Benefits of Cloudflare’s DNS
Now that we ultimately concluded that both resolvers are practically equally fast from the data, we can example the more quantitative aspects of each. Cloudflare’s DNS offers a few key “advantages” in that it:
- Keeps records for only 24 hours of queries run
- Offers DNS-over-TLS
- Offers DNS-over-HTTPS
While most of these benefits sound nice, most of them don’t really impact much anyways. For those who are privacy conscious, the log rotation is nice. But, if you are truly privacy conscious, you should be using a VPN anyways. Some even offer their own DNS resolvers to increase privacy of their users. Cloudflare’s offerings of DNS-over-something is also nice to have. However, most, if not all, implementations of either of the two standards offered is poor or nonexistant on the popular operating systems. Currently, Windows and Mac both require third party software to take advantage of those protocols, and even then, support is rather poor. Google’s DNS servers also offer DNS-over-HTTPS, so that feature is also not exclusive to Cloudflare. Support for it is still poor though. Finally, while Google has been victim to DDOS attacks in the past, those are few and far in the between. As well, users typically do not only have a single DNS server listed, so DDOS’s on one would not matter too much.
Cloudflare, why?
One thing we haven’t touched on yet is Cloudflare’s unique choice of IP address for one of their primary resolvers, 1.1.1.1. Previously, 1.1.1.1 was owned by APNIC (and still is, actually). However, nothing ran on 1.1.1.1, since the inception of the World Wide Web, and assuming the trend would continue, many systems and network adminstrators assumed the IP as “unroutable.” This is in violation of the actual IP standard though, which did not actually preclude 1.1.1.1 from being routable.

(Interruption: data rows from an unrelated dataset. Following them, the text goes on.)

-- ==== Sys2Proof/Machine/Probe.lean ====
section
/-! DEFINITION. The wait-graph probe: counts, edges, the knot and its report (R326 to R331, R341). -/

namespace Sys2Proof.Machine

/-- The delay of `cprobe` (R214). -/
def Ctx.probeDelay (x : Ctx) : Nat := fld x.cprobe.toNat 0 32

/-- Whether a context is blocked for a reason that the probe count runs for (R326). -/
def Ctx.probed (x : Ctx) : Bool :=
  decide (x.st = .blocked) && (match x.why with
    | .channel => true
    | .alt => true
    | .barrier => true
    | .quota => true
    | .semaphore => false
    | .mwait => false
    | .queueFull => false)

/-- Whether a probe count runs (R326). -/
def State.counts (s : State) (c : CtxId) : Bool :=
  let x := s.ctx c
  x.probed && !x.knot && decide (x.probeDelay ≠ 0) && s.running c.vt

/-! ### Edges (R327) -/

/-- How the successors of an edge count (R328). -/
inductive EdgeKind where
  | any | all | single
  deriving DecidableEq, Repr

/-- An edge: its kind, successors, whether it is progressing, its reason in a report (R330), and the vtiles that an OR
edge names. -/
structure Edge where
  kind : EdgeKind
  succ : List CtxId
  prog : Bool
  reason : Nat
  names : List VtId
  deriving DecidableEq, Repr

/-- Whether a forager is accepted, spilled, parked or in flight for a vtile. -/
def State.foragersFor (s : State) (v : VtId) : Bool :=
  let x := s.vtile v
  let isF (k : Packet) : Bool := decide (k.dst.vt = v) && (match k.body with
    | .forager _ _ => true
    | _ => false)
  !x.arrivals.isEmpty || !x.spill.isEmpty || s.flying.any isF

/-- The successors of a wait on a port, whether its edge is progressing, and the vtile it names (first row of R327). A probe
does not cross the boundary of its partition. -/
def State.portEdge (s : State) (c : CtxId) (q : Nat) : List CtxId × Bool × List VtId :=
  if q = 255 then ([], true, [])
  else
    let v := (s.port ⟨c.vt, q⟩).peer.vt
    let live := if v.part = c.vt.part then s.ctxsOf v else []
    (live.filter (fun d => decide (d ≠ c)),
      live.isEmpty || s.foragersFor v || decide (v.part ≠ c.vt.part) || !(s.vtile v).exist ||
        !(s.colony v.part v.col).live, [v])

/-- The edge of a rendezvous on a port: single to a committed partner of the same partition, otherwise OR; one that has begun
is progressing. -/
def State.rendezvousEdge (s : State) (c : CtxId) (q : Nat) (sending : Bool) : Edge :=
  let x := s.port ⟨c.vt, q⟩
  let (l, p, n) := s.portEdge c q
  if q ≠ 255 ∧ s.begun ⟨c.vt, q⟩ sending then ⟨.any, [], true, 1, []⟩
  else match (if q = 255 then none else x.partner) with
    | some d => if d = c ∨ d.vt.part ≠ c.vt.part then ⟨.any, l, p, 1, n⟩ else ⟨.single, [d], false, 5, []⟩
    | none => ⟨.any, l, p, 1, n⟩

/-- The enabled ports of an `alt`. -/
def altPorts (ports guard : Word) : List Nat :=
  ((List.range 8).filter (fun i => guard.getLsbD i)).map (fun i => fld ports.toNat (8 * i) 8)

/-- The edge of a blocked context; `none` where it counts as progressing. -/
def State.edge (s : State) (c : CtxId) : Option Edge :=
  let x := s.ctx c
  let barrier (l : List CtxId) : Option Edge := some ⟨.all, l, false, 3, []⟩
  let late (sc : BScope) : List CtxId := (s.participants c.vt c.quad sc).filter (fun d => !(s.ctx d).arr sc)
  let coreLive (k : Nat) : List CtxId :=
    (CoreId.slots ⟨c.vt, k⟩).filter (fun d => decide ((s.ctx d).st ≠ .empty))
  match x.wait with
  | some (.chs q) => some (s.rendezvousEdge c q true)
  | some (.vsift q _ _ _ _) => some (s.rendezvousEdge c q true)
  | some (.chr q _ _) => some (s.rendezvousEdge c q false)
  | some (.chbs q _) => some (s.rendezvousEdge c q true)
  | some (.chbr q _) => some (s.rendezvousEdge c q false)
  | some (.alt _ ports guard) =>
    let es := (altPorts ports guard).map (s.portEdge c)
    some ⟨.any, (es.flatMap (·.1)).dedup, guard.getLsbD 8 || es.any (·.2.1), 2, es.flatMap (·.2.2)⟩
  | some (.arrive sc _ _) => barrier (late sc)
  | some (.gen sc _) => barrier (late sc)
  | some (.swl _ n) => barrier ((List.range (n - 1)).flatMap (fun i =>
      (coreLive (c.core + 1 + i)).filter (fun d => match (s.ctx d).wait with
        | some (.swj _ l) => decide (l ≠ c.core)
        | _ => true)))
  | some (.swj _ l) => barrier (coreLive l)
  | some .rejoin => (match x.member with
    | none => none
    | some m =>
      let ms := (s.swarm c.vt m.entry).filter (fun d => decide ((s.ctx d).wait ≠ some .rejoin))
      barrier (if m.det then ms.filter (fun d => (s.ctx d).joined) else ms))
  | some (.spawnQuota _ _) =>
    some ⟨.any, (s.ctxs.filter (fun e => decide (e.1.vt.part = c.vt.part) && decide (e.2.st ≠ .empty))).map (·.1),
      false, 4, (s.vtiles.filter (fun e => decide (e.1.part = c.vt.part) && e.2.exist)).map (·.1)⟩
  | some (.sem _) => none
  | some (.mwait _) => none
  | some .idle => none
  | some (.copyPush _) => none
  | some (.matPush _) => none
  | some .mdrain => none
  | some .pend => none
  | some (.tlbi _ _ _) => none
  | some .spawnAbsent => none
  | some (.spawnFull _ _) => none
  | none => none

/-- The edge that a probe launched at time t follows from a context (R328): none from one that counts as progressing. -/
def State.probeEdge (s : State) (t : Nat) (c : CtxId) : Option Edge :=
  let x := s.ctx c
  if x.probed && decide (x.stamp ≤ t) then s.edge c else none

/-- The contexts that a probe reaches, in the order in which it reaches them (R327, R328): a marked context is a member
of its own knot, and its edge is not followed (R329). `none` once 4,096 are reached. -/
def State.reach (s : State) (t : Nat) : Nat → List CtxId → List CtxId → Option (List CtxId)
  | 0, _, seen => some seen
  | _ + 1, [], seen => some seen
  | n + 1, c :: r, seen =>
    let new := if (s.ctx c).knot then [] else match s.probeEdge t c with
      | none => []
      | some e => e.succ.filter (fun d => !seen.any (fun x => decide (x = d)))
    if 4096 ≤ (seen ++ new).length then none else s.reach t n (r ++ new) (seen ++ new)

/-- What a probe reaches. -/
def State.reached (s : State) (p : Probe) : Option (List CtxId) := s.reach p.id 4097 [p.init] [p.init]

/-! ### The knot (R328) -/

/-- One removal pass: members whose rule fails against the set. -/
def State.knotPass (s : State) (t : Nat) (l : List CtxId) : List CtxId :=
  let inD (d : CtxId) : Bool := l.any (fun x => decide (x = d))
  l.filter (fun c => (s.ctx c).knot || (match s.probeEdge t c with
    | none => false
    | some e => match e.kind with
      | .any => !e.prog && e.succ.all inD
      | .all => e.succ.any inD
      | .single => e.succ.all inD))

/-- The largest set of R328 among the contexts reached. -/
def State.knotOf (s : State) (t : Nat) : Nat → List CtxId → List CtxId
  | 0, l => l
  | n + 1, l =>
    let l' := s.knotPass t l
    if l'.length = l.length then l else s.knotOf t n l'

/-- The edge of a context at the confirmation: that of a marked one counts whenever it blocked (R329). -/
def State.realEdge (s : State) (t : Nat) (c : CtxId) : Option Edge :=
  if (s.ctx c).knot then (if (s.ctx c).st = .blocked then s.edge c else none) else s.probeEdge t c

/-- What the edges lead to, those of marked contexts too. -/
def State.reachReal (s : State) (t : Nat) : Nat → List CtxId → List CtxId → Option (List CtxId)
  | 0, _, seen => some seen
  | _ + 1, [], seen => some seen
  | n + 1, c :: r, seen =>
    let new := match s.realEdge t c with
      | none => []
      | some e => e.succ.filter (fun d => !seen.any (fun x => decide (x = d)))
    if 4096 ≤ (seen ++ new).length then none else s.reachReal t n (r ++ new) (seen ++ new)

/-- One removal pass at the confirmation, in which a marked context has no exemption. -/
def State.realPass (s : State) (t : Nat) (l : List CtxId) : List CtxId :=
  let inD (d : CtxId) : Bool := l.any (fun x => decide (x = d))
  l.filter (fun c => match s.realEdge t c with
    | none => false
    | some e => match e.kind with
      | .any => !e.prog && e.succ.all inD
      | .all => e.succ.any inD
      | .single => e.succ.all inD)

/-- The contexts among some that nothing outside them can release (R329). -/
def State.realKnot (s : State) (t : Nat) : Nat → List CtxId → List CtxId
  | 0, l => l
  | n + 1, l =>
    let l' := s.realPass t l
    if l'.length = l.length then l else s.realKnot t n l'

/-- Whether a set is a real deadlock at the confirmation of a probe (R329): no process outside it releases a member, nor one
of an earlier knot that it leads to. -/
def State.confirmed (s : State) (p : Probe) (d : List CtxId) : Bool :=
  match s.reachReal p.id 4097 [p.init] [p.init] with
  | none => false
  | some l =>
    let k := s.realKnot p.id l.length l
    d.all (fun c => decide (c ∈ k))

/-- The candidates: blocked since the launch or before. -/
def State.suspects (s : State) (t : Nat) (l : List CtxId) : List CtxId :=
  l.filter (fun c => decide ((s.ctx c).st = .blocked) && ((s.ctx c).knot || (s.probeEdge t c).isSome))

/-- No process has started since the launch on a vtile that an OR edge of the knot names (R328). -/
def State.noStart (s : State) (t : Nat) (d : List CtxId) : Bool :=
  d.all (fun c => (match (if (s.ctx c).knot then s.edge c else s.probeEdge t c) with
    | some e => e.names.all (fun v => decide ((s.vtile v).lastStart ≤ t))
    | none => true))

/-- The ports on which a blocked context waits for something to arrive. -/
def Ctx.waitPorts (x : Ctx) : List Nat :=
  match x.wait with
  | some (.chs q) => [q]
  | some (.vsift q _ _ _ _) => [q]
  | some (.chr q _ _) => [q]
  | some (.chbs q _) => [q]
  | some (.chbr q _) => [q]
  | some (.alt _ ports guard) => altPorts ports guard
  | _ => []

/-- Whether something on its way releases a member of a knot (R329): an offer, a notice, an acknowledgement, an agreement or
a refusal for a port on which it waits. -/
def State.stirs (s : State) (d : List CtxId) : Bool :=
  s.flying.any (fun k => (match k.body with
    | .offer _ => true
    | .ready _ => true
    | .ack => true
    | .start _ => true
    | .refuse => true
    | _ => false) && d.any (fun c => decide (c.vt = k.dst.vt) && (s.ctx c).waitPorts.any (fun q => decide (q = k.dst.port)) &&
      (match (s.ctx c).wait, k.body with
        | some (.chs _), .ready _ => false
        | some (.vsift _ _ _ _ _), .ready _ => false
        | some (.chbs _ _), .ready _ => false
        | _, _ => true)))

/-- Whether a context that a probe has reached stands in a gang that is being saved: it is answered after the save (R332). -/
def State.saved? (s : State) (c : CtxId) : Bool :=
  match s.stopOf c.vt with
  | some h => !h.halted || decide (c.vt ∈ h.saved)
  | none => true

/-! ### Reports (R329, R330) -/

/-- A knot entry (R330). -/
def State.knotEntry (s : State) (c : CtxId) : Word :=
  let r := match s.edge c with
    | some e => e.reason
    | none => 0
  BitVec.ofNat 64 (r * 2 ^ 60 + (s.vtile c.vt).gang * 2 ^ 48 + 2 ^ 44 + c.slot * 2 ^ 40 + c.core * 2 ^ 32 +
    c.vt.col * 2 ^ 25 + c.vt.y * 2 ^ 16 + c.vt.x)

/-- The continuations of a report: three entries each. -/
def State.continuations (s : State) (m : Msg) (id : Word) : Nat → List Word → State
  | 0, _ => s
  | _ + 1, [] => s
  | n + 1, l =>
    let s := s.offer { m with raw := some (0, l.getD 0 0, id), w4 := l.getD 1 0, w5 := l.getD 2 0 }
    s.continuations m id n (l.drop 3)

/-- The report of a knot: the initiator first; every member is marked. -/
def State.report (s : State) (p : Probe) (d : List CtxId) : State :=
  let id := BitVec.ofNat 64 p.id
  let others := d.filter (fun c => decide (c ≠ p.init))
  let m : Msg := { s.msgOf p.init with cause := Cause.deadlock.code, kind := 1 }
  let n := (others.length + 2) / 3
  let s' := s.offer { m with
    raw := some (s.knotEntry p.init, (s.ctx p.init).pc, id)
    w4 := BitVec.ofNat 64 (d.length + n * 2 ^ 16), w5 := BitVec.ofNat 64 (s.ctx p.init).stamp }
  let s' := s'.continuations { m with ctx := none } id n (others.map s.knotEntry)
  d.foldl (fun (s : State) c => s.modCtx c (fun x => { x with knot := true })) s'

/-- The order of probes (R326). -/
def Probe.before (p q : Probe) : Bool :=
  decide (p.id < q.id) || (decide (p.id = q.id) && (decide (p.tile < q.tile) || (decide (p.tile = q.tile) &&
    decide (p.init.core * 4 + p.init.slot < q.init.core * 4 + q.init.slot))))

/-- Whether a probe is to be abandoned (R328, R329): it has reached too many contexts, or one that an earlier probe
reaches too. -/
def State.probeLost (s : State) (p : Probe) : Bool :=
  match s.reached p with
  | none => true
  | some l => s.probes.any (fun q => q.before p && (match s.reached q with
    | none => false
    | some m => l.any (fun c => m.any (fun d => decide (c = d)))))

/-- A probe is over, and its initiator's count restarts. -/
def State.endProbe (s : State) (p : Probe) : State :=
  { s with probes := s.probes.filter (fun q => decide (q ≠ p)) }.modCtx p.init
    (fun x => { x with probeLeft := x.probeDelay })

/-- PROBE_LAUNCH (R326): the count has reached `cprobe`; it restarts, and the NI launches a probe. One that its own
earlier probe would meet is abandoned at once (R329). -/
def execProbeLaunch (c : CtxId) (s : State) : Step :=
  .next (if !s.counts c ∨ (s.ctx c).probeLeft ≠ 0 then s
    else
      let s := s.modCtx c (fun x => { x with probeLeft := x.probeDelay })
      if s.probes.any (fun p => decide (p.init = c)) then s
      else { s with probes := s.probes ++ [⟨c, s.time, (s.vtile c.vt).ptile⟩] })

/-- PROBE_ABANDONED (R329): the later of two probes that meet, or one that has reached too many contexts. -/
def execProbeAbandoned (c : CtxId) (s : State) : Step :=
  match s.probes.find? (fun p => decide (p.init = c)) with
  | none => .next s
  | some p => .next (if s.probeLost p then s.endProbe p else s)

/-- DEADLOCK_REPORT (R328 to R330): the probe has come back. The report follows if the initiator is in the knot and the
confirmation holds. -/
def execDeadlockReport (c : CtxId) (s : State) : Step :=
  match s.probes.find? (fun p => decide (p.init = c)) with
  | none => .next s
  | some p =>
    .next (if s.probeLost p then s.endProbe p
      else match s.reached p with
        | none => s.endProbe p
        | some l =>
          if !l.all s.saved? then s else
          let d := s.knotOf p.id l.length (s.suspects p.id l)
          let ok := decide (c ∈ d) && !(s.ctx c).knot && s.noStart p.id d && !s.stirs d && s.confirmed p d
          let s' := { s with probes := s.probes.filter (fun q => decide (q ≠ p)) }
          if ok then s'.report p d else s')

end Sys2Proof.Machine
end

This presents itself with an interesting debacle. Currently, there is large amounts of junk traffic being directed at 1.1.1.1 as admins all over use it for scripts or whatnot. Now that Cloudflare actually is using 1.1.1.1, some admins, and even equipment manufacturers, are scrambling to change their configurations. While the admins have technically violated the existing IP standard by asssuming the address would never be used, should Cloudflare really have chosen that IP to work with? While the technical standard is there and set in stone, the effective and widely-believed standard is that the address is unusuable. Cloudflare just came and upturned this entire convention. Cloudflare could have chosen any other IP it wanted, but they opted to choose the one which would cause the most headache. Cloudflare, why?
Disclaimer
For those who want to try their own hand at analysis, the results from the RIPE measurements can be downloaded at the following locations:
Cloudflare: Here
Google: Here
As well, you can download the Excel spreadsheet used for analysis here. The Office 365 Add-On XLSTAT was used for the all analysis performed.